Martinsburg is a village in Knox County, Ohio, United States. The population was 222 at the 2020 census.

==History==
Martinsburg was founded in 1828 when the nearby rival towns of Hanover and Williamsburg merged.

==Geography==

According to the United States Census Bureau, the village has a total area of 0.18 sqmi, all land.

==Demographics==

Historical population
| Census | Pop. | Note | %± |
| 1880 | 199 |  | — |
| 1890 | 257 |  | 29.1% |
| 1900 | 238 |  | −7.4% |
| 1910 | 252 |  | 5.9% |
| 1920 | 218 |  | −13.5% |
| 1930 | 189 |  | −13.3% |
| 1940 | 215 |  | 13.8% |
| 1950 | 264 |  | 22.8% |
| 1960 | 228 |  | −13.6% |
| 1970 | 234 |  | 2.6% |
| 1980 | 240 |  | 2.6% |
| 1990 | 213 |  | −11.2% |
| 2000 | 185 |  | −13.1% |
| 2010 | 237 |  | 28.1% |
| 2020 | 222 |  | −6.3% |
U.S. Decennial Census

===2010 census===
As of the census of 2010, there were 237 people, 97 households, and 62 families living in the village. The population density was 1316.7 PD/sqmi. There were 110 housing units at an average density of 611.1 /sqmi. The racial makeup of the village was 93.7% White, 1.7% African American, 1.3% Native American, 0.4% Asian, 0.4% from other races, and 2.5% from two or more races.

There were 97 households, of which 37.1% had children under the age of 18 living with them, 45.4% were married couples living together, 12.4% had a female householder with no husband present, 6.2% had a male householder with no wife present, and 36.1% were non-families. 33.0% of all households were made up of individuals, and 16.5% had someone living alone who was 65 years of age or older. The average household size was 2.44 and the average family size was 3.10.

The median age in the village was 37.6 years. 27.8% of residents were under the age of 18; 9% were between the ages of 18 and 24; 23.8% were from 25 to 44; 24.5% were from 45 to 64; and 15.2% were 65 years of age or older.

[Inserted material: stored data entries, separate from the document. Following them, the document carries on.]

/-- A bit moves BITS_DONE on, and the packer and OP as it may (43_serializer.md R186). -/
theorem putBit_work {x : Bool} {s t : State} {a : Unit} (e : putBit x s = .ok a t) :
    ∃ acc accN op, t.work = { s.work with
      acc := acc, accN := accN, op := op, bitsDone := s.work.bitsDone + 1 } := by
  simp only [putBit] at e
  split at e
  · obtain ⟨_, s1, e1, e⟩ := Flow.andThen_eq_ok.mp e
    cases e
    obtain ⟨op, h⟩ := emit8_work e1
    exact ⟨0, 0, op, by rw [setWork_work, h]; rfl⟩
  · cases e
    exact ⟨_, _, _, rfl⟩

theorem putBits_work {xs : Bits} {s t : State} {a : Unit} (e : putBits xs s = .ok a t) :
    ∃ acc accN op, t.work = { s.work with
      acc := acc, accN := accN, op := op, bitsDone := s.work.bitsDone + BitVec.ofNat 64 xs.length } := by
  induction xs generalizing s with
  | nil => cases e; exact ⟨t.work.acc, t.work.accN, t.work.op, by simp⟩
  | cons x xs ih =>
    obtain ⟨_, s1, e1, e⟩ := Flow.andThen_eq_ok.mp e
    obtain ⟨_, _, _, h1⟩ := putBit_work e1
    obtain ⟨acc, accN, op, h⟩ := ih e
    exact ⟨acc, accN, op, by rw [h, h1, List.length_cons, ← add_one_add_ofNat]⟩

/-- The number of bits of the codes of some bytes. -/
def codedBits (codes : Vector Bits 256) (bs : List Byte) : Nat := (bs.map (codeLen codes)).sum

theorem codedBits_cons (codes : Vector Bits 256) (b : Byte) (bs : List Byte) :
    codedBits codes (b :: bs) = (symGet codes b).length + codedBits codes bs := rfl

/-- Pass 2 writes the codes of the bytes from IP on and moves IP past them (43_serializer.md R185). -/
theorem payloadLoop_work {k : Nat} {s t : State} {a : Unit} (e : payloadLoop k s = .ok a t)
    (room : s.work.ip.toNat + k < 2 ^ 32) :
    ∃ acc accN op, t.work = { s.work with
      acc := acc, accN := accN, op := op
      ip := s.work.ip + BitVec.ofNat 32 k
      bitsDone :=
        s.work.bitsDone + BitVec.ofNat 64 (codedBits s.work.codes (inBytesFrom s s.work.ip.toNat k)) } := by
  induction k generalizing s with
  | zero => cases e; exact ⟨t.work.acc, t.work.accN, t.work.op, by simp [codedBits]⟩
  | succ k ih =>
    obtain ⟨b, s1, e1, e⟩ := Flow.andThen_eq_ok.mp e
    obtain ⟨rfl, hw1, hin1⟩ := memRead_ok e1
    split at e
    · cases e
    · obtain ⟨_, s2, e2, e⟩ := Flow.andThen_eq_ok.mp e
      obtain ⟨hin2, -⟩ := (putBits_untouched _ _).ok e2
      obtain ⟨_, _, _, h2⟩ := putBits_work e2
      rw [hw1] at h2
      have hip := toNat_succ_of_room room
      obtain ⟨acc, accN, op, h⟩ := ih e (by simp only [setWork_work, h2, hip]; omega)
      refine ⟨acc, accN, op, h.trans ?_⟩
      simp only [setWork_work, h2, hip, inBytesFrom_succ, codedBits_cons, add_one_add_ofNat, inBytesFrom_setWork,
        inBytesFrom_of_inBuf (hin2.trans hin1)]
      rw [BitVec.add_assoc, ← BitVec.ofNat_add]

The gender makeup of the village was 51.9% male and 48.1% female.

===2000 census===
As of the census of 2000, there were 185 people, 76 households, and 56 families living in the village. The population density was 1,026.2 PD/sqmi. There were 81 housing units at an average density of 449.3 /sqmi. The racial makeup of the village was 100.00% White.

There were 76 households, out of which 30.3% had children under the age of 18 living with them, 52.6% were married couples living together, 10.5% had a female householder with no husband present, and 26.3% were non-families. 23.7% of all households were made up of individuals, and 10.5% had someone living alone who was 65 years of age or older. The average household size was 2.43 and the average family size was 2.86.

In the village, the population was spread out, with 25.9% under the age of 18, 8.6% from 18 to 24, 24.3% from 25 to 44, 24.3% from 45 to 64, and 16.8% who were 65 years of age or older. The median age was 38 years. For every 100 females there were 88.8 males. For every 100 females age 18 and over, there were 87.7 males.

The median income for a household in the village was $35,625, and the median income for a family was $34,750. Males had a median income of $30,833 versus $20,250 for females. The per capita income for the village was $13,375. About 21.6% of families and 14.0% of the population were below the poverty line, including 10.3% of those under the age of eighteen and 28.6% of those 65 or over.